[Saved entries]
::::

/-- Feeds that a push has kept waiting are written once it has ended (R267, R317). -/
def feedsAfter (s : State) (home : Nat) (o : Obj) : State × Obj :=
  match o.body with
  | .queue q => if o.watches.any fun w => w.feed && w.phase == 1 then feedAndSettle s home o q else (s, o)
  | _ => (s, o)

/-- The operation that a waiting push stands for. -/
def Pushing.asOp (p : Pushing) (hi : BitVec 40) : FwdOp :=
  ⟨.qPush, p.agent, p.entry, p.tag, 0, nameOf hi, 0, 0, none, p.release, 0, p.scope, false, 0⟩

/-- A push goes on: its tokens enter the tail window; with the last one it counts its packets, runs the pop
evaluation, arms the idle timeout and answers (R266, R267). A part that leaves some tokens unwritten is a step of its own
(R407). -/
def continuePush (s : State) (home : Nat) (o : Obj) (q : Queue) (p : Pushing) : State :=
  let empty := q.read == p.first
  let (s1, q1, rest) := writeTail home o.hi 3 s q p.rest
  if rest.isEmpty then
    let q2 := { q1 with pushing := none, packets := q1.packets + p.ends }
    let q3 := if empty then q2.arm s1 else q2
    let op := p.asOp o.hi
    let (s2, o2) := settleQueue (bumpBy s1 0x280102 (q.push + p.rest.length - p.first)) home (creditWatches o p.ends) q3 (some op)
    let (s3, o3) := feedsAfter s2 home o2
    let toll := match o3.body with | .queue x => x.tollOut | _ => 0
    reply (noteShadow s3 o3 2 .ok p.agent) home op (BitVec.ofNat 64 p.first) (BitVec.ofNat 64 toll)
  else
    let o1 := { o with body := .queue { q1 with pushing := some { p with rest := rest } } }
    let s2 := setObj s1 home (hiIndex o.hi) o1
    if q1.push = q.push then s2 else noteShadow s2 o1 2 .ok p.agent

/-- The tokens that a Q_PUSH names; none where R266 does not permit the form. -/
def pushTokens (op : FwdOp) : Option (List Token) :=
  let n := bits op.b 3 0
  let marks := bits op.b 15 8
  match op.data with
  | none => if n = 1 ∧ marks ≤ 1 then some [⟨op.a, marks == 1⟩] else none
  | some p =>
    if 1 ≤ n ∧ n ≤ 8 ∧ op.a = 0 ∧ marks < 2 ^ n ∧ payloadNat p (8 * n) (64 - 8 * n) = 0 then
      some ((List.range n).map fun i => ⟨BitVec.ofNat 64 (payloadNat p (8 * i) 8), marks / 2 ^ i % 2 == 1⟩)
    else none

/-- Q_PUSH (R262, R266, R267). Of a form that R266 does not permit and toll that falls short, the form answers first (DESIGN
CHOICE, log entry 63: neither rule gives the order). -/
def qPush (s : State) (home : Nat) (o : Obj) (q : Queue) (op : FwdOp) : State :=
  match pushTokens op with
  | none => refuse s home op .privilege
  | some toks =>
    if q.tollOut < toks.length then refuse (bumpFn s (hiFn o.hi) 0x20) home op .quota
    else
      let p : Pushing := ⟨op.agent, op.entry, op.tag, op.release, op.scope, q.push, endCount toks, toks⟩
      continuePush s home o { q with
        tollOut := q.tollOut - toks.length, pushing := some p
        quals := (q.quals.filter fun x => q.rel < x.2.1) ++ [(q.push, q.push + toks.length, op.scope, op.release)] } p

/-! ## The other operations -/

/-- Q_POP (R268, R275). -/
def qPop (s : State) (home : Nat) (o : Obj) (q : Queue) (op : FwdOp) : State :=
  let m := bits op.a 3 0
  let stop := bit op.a 8
  let k := bits op.b 28 0
  if m = 0 ∨ 8 < m ∨ q.capacity < k then refuse s home op .privilege
  else
    let now := q.read < q.push && q.present
    let st : Option Status := if !q.returned.isEmpty || (now && q.holds k) then some .ok
      else if now && q.idleDue && 1 ≤ k then some .idleTail else none
    match st with
    | some st =>
      let (p, toks, q0) := q.give stop m
      let q1 := (if st = .idleTail then { q0 with idleDue := false } else q0).rearm s
      let s1 := bumpBy (if st = .idleTail then bump s 0x280404 else s) 0x280103 toks.length
      let (s2, o2) := settleQueue s1 home o q1 none
      answer (noteShadow s2 o2 2 .ok op.agent) home op { popInfo st p toks none with agent := none }
    | none =>
      registerWait s home o q.popEddies 4 true (popKey k m stop) op false fun es => .queue { q with popEddies := es }

/-- The tokens of a pop's answer: their words are its payload, value_a gives their count and end marks (Table 8.4). -/
def answerTokens (a : Word) (d : Payload) : List Token :=
  (List.range (bits a 3 0)).map fun i => ⟨BitVec.ofNat 64 (payloadNat d (8 * i) 8), bit a (8 + i)⟩

/-- Tokens of a pop that no member took come back (R270). They are unread again where no later pop, mark or release has passed
them; else the next pops take them before any other (DESIGN CHOICE, log entry 71). -/
def popReturned (s : State) (home : Nat) (o : Obj) (q : Queue) (first : Nat) (toks : List Token) : State :=
  if q.faultAt.isSome then s
  else
    let unread := q.read = first + toks.length && q.rel ≤ first && (!q.markValid || q.mark ≤ first)
    let q1 := if unread then { q with
        read := first, packets := q.packets + endCount toks
        marksSince := if q.markValid then q.marksSince - endCount toks else q.marksSince }
      else { q with returned := q.returned ++ toks.mapIdx fun i t => (first + i, t) }
    (settleQueue s home o (if unread && q.read = q.seen && !toks.isEmpty then q1.arm s else q1) none).1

::::

● Problem to work on
Every word of every entry must be returned as it appears.

● Answer below
/-- Feeds that a push has kept waiting are written once it has ended (R267, R317). -/
def feedsAfter (s : State) (home : Nat) (o : Obj) : State × Obj :=
  match o.body with
  | .queue q => if o.watches.any fun w => w.feed && w.phase == 1 then feedAndSettle s home o q else (s, o)
  | _ => (s, o)

/-- The operation that a waiting push stands for. -/
def Pushing.asOp (p : Pushing) (hi : BitVec 40) : FwdOp :=
  ⟨.qPush, p.agent, p.entry, p.tag, 0, nameOf hi, 0, 0, none, p.release, 0, p.scope, false, 0⟩

/-- A push goes on: its tokens enter the tail window; with the last one it counts its packets, runs the pop
evaluation, arms the idle timeout and answers (R266, R267). A part that leaves some tokens unwritten is a step of its own
(R407). -/
def continuePush (s : State) (home : Nat) (o : Obj) (q : Queue) (p : Pushing) : State :=
  let empty := q.read == p.first
  let (s1, q1, rest) := writeTail home o.hi 3 s q p.rest
  if rest.isEmpty then
    let q2 := { q1 with pushing := none, packets := q1.packets + p.ends }
    let q3 := if empty then q2.arm s1 else q2
    let op := p.asOp o.hi
    let (s2, o2) := settleQueue (bumpBy s1 0x280102 (q.push + p.rest.length - p.first)) home (creditWatches o p.ends) q3 (some op)
    let (s3, o3) := feedsAfter s2 home o2
    let toll := match o3.body with | .queue x => x.tollOut | _ => 0
    reply (noteShadow s3 o3 2 .ok p.agent) home op (BitVec.ofNat 64 p.first) (BitVec.ofNat 64 toll)
  else
    let o1 := { o with body := .queue { q1 with pushing := some { p with rest := rest } } }
    let s2 := setObj s1 home (hiIndex o.hi) o1
    if q1.push = q.push then s2 else noteShadow s2 o1 2 .ok p.agent

/-- The tokens that a Q_PUSH names; none where R266 does not permit the form. -/
def pushTokens (op : FwdOp) : Option (List Token) :=
  let n := bits op.b 3 0
  let marks := bits op.b 15 8
  match op.data with
  | none => if n = 1 ∧ marks ≤ 1 then some [⟨op.a, marks == 1⟩] else none
  | some p =>
    if 1 ≤ n ∧ n ≤ 8 ∧ op.a = 0 ∧ marks < 2 ^ n ∧ payloadNat p (8 * n) (64 - 8 * n) = 0 then
      some ((List.range n).map fun i => ⟨BitVec.ofNat 64 (payloadNat p (8 * i) 8), marks / 2 ^ i % 2 == 1⟩)
    else none

/-- Q_PUSH (R262, R266, R267). Of a form that R266 does not permit and toll that falls short, the form answers first (DESIGN
CHOICE, log entry 63: neither rule gives the order). -/
def qPush (s : State) (home : Nat) (o : Obj) (q : Queue) (op : FwdOp) : State :=
  match pushTokens op with
  | none => refuse s home op .privilege
  | some toks =>
    if q.tollOut < toks.length then refuse (bumpFn s (hiFn o.hi) 0x20) home op .quota
    else
      let p : Pushing := ⟨op.agent, op.entry, op.tag, op.release, op.scope, q.push, endCount toks, toks⟩
      continuePush s home o { q with
        tollOut := q.tollOut - toks.length, pushing := some p
        quals := (q.quals.filter fun x => q.rel < x.2.1) ++ [(q.push, q.push + toks.length, op.scope, op.release)] } p

/-! ## The other operations -/

/-- Q_POP (R268, R275). -/
def qPop (s : State) (home : Nat) (o : Obj) (q : Queue) (op : FwdOp) : State :=
  let m := bits op.a 3 0
  let stop := bit op.a 8
  let k := bits op.b 28 0
  if m = 0 ∨ 8 < m ∨ q.capacity < k then refuse s home op .privilege
  else
    let now := q.read < q.push && q.present
    let st : Option Status := if !q.returned.isEmpty || (now && q.holds k) then some .ok
      else if now && q.idleDue && 1 ≤ k then some .idleTail else none
    match st with
    | some st =>
      let (p, toks, q0) := q.give stop m
      let q1 := (if st = .idleTail then { q0 with idleDue := false } else q0).rearm s
      let s1 := bumpBy (if st = .idleTail then bump s 0x280404 else s) 0x280103 toks.length
      let (s2, o2) := settleQueue s1 home o q1 none
      answer (noteShadow s2 o2 2 .ok op.agent) home op { popInfo st p toks none with agent := none }
    | none =>
      registerWait s home o q.popEddies 4 true (popKey k m stop) op false fun es => .queue { q with popEddies := es }

/-- The tokens of a pop's answer: their words are its payload, value_a gives their count and end marks (Table 8.4). -/
def answerTokens (a : Word) (d : Payload) : List Token :=
  (List.range (bits a 3 0)).map fun i => ⟨BitVec.ofNat 64 (payloadNat d (8 * i) 8), bit a (8 + i)⟩

/-- Tokens of a pop that no member took come back (R270). They are unread again where no later pop, mark or release has passed
them; else the next pops take them before any other (DESIGN CHOICE, log entry 71). -/
def popReturned (s : State) (home : Nat) (o : Obj) (q : Queue) (first : Nat) (toks : List Token) : State :=
  if q.faultAt.isSome then s
  else
    let unread := q.read = first + toks.length && q.rel ≤ first && (!q.markValid || q.mark ≤ first)
    let q1 := if unread then { q with
        read := first, packets := q.packets + endCount toks
        marksSince := if q.markValid then q.marksSince - endCount toks else q.marksSince }
      else { q with returned := q.returned ++ toks.mapIdx fun i t => (first + i, t) }
    (settleQueue s home o (if unread && q.read = q.seen && !toks.isEmpty then q1.arm s else q1) none).1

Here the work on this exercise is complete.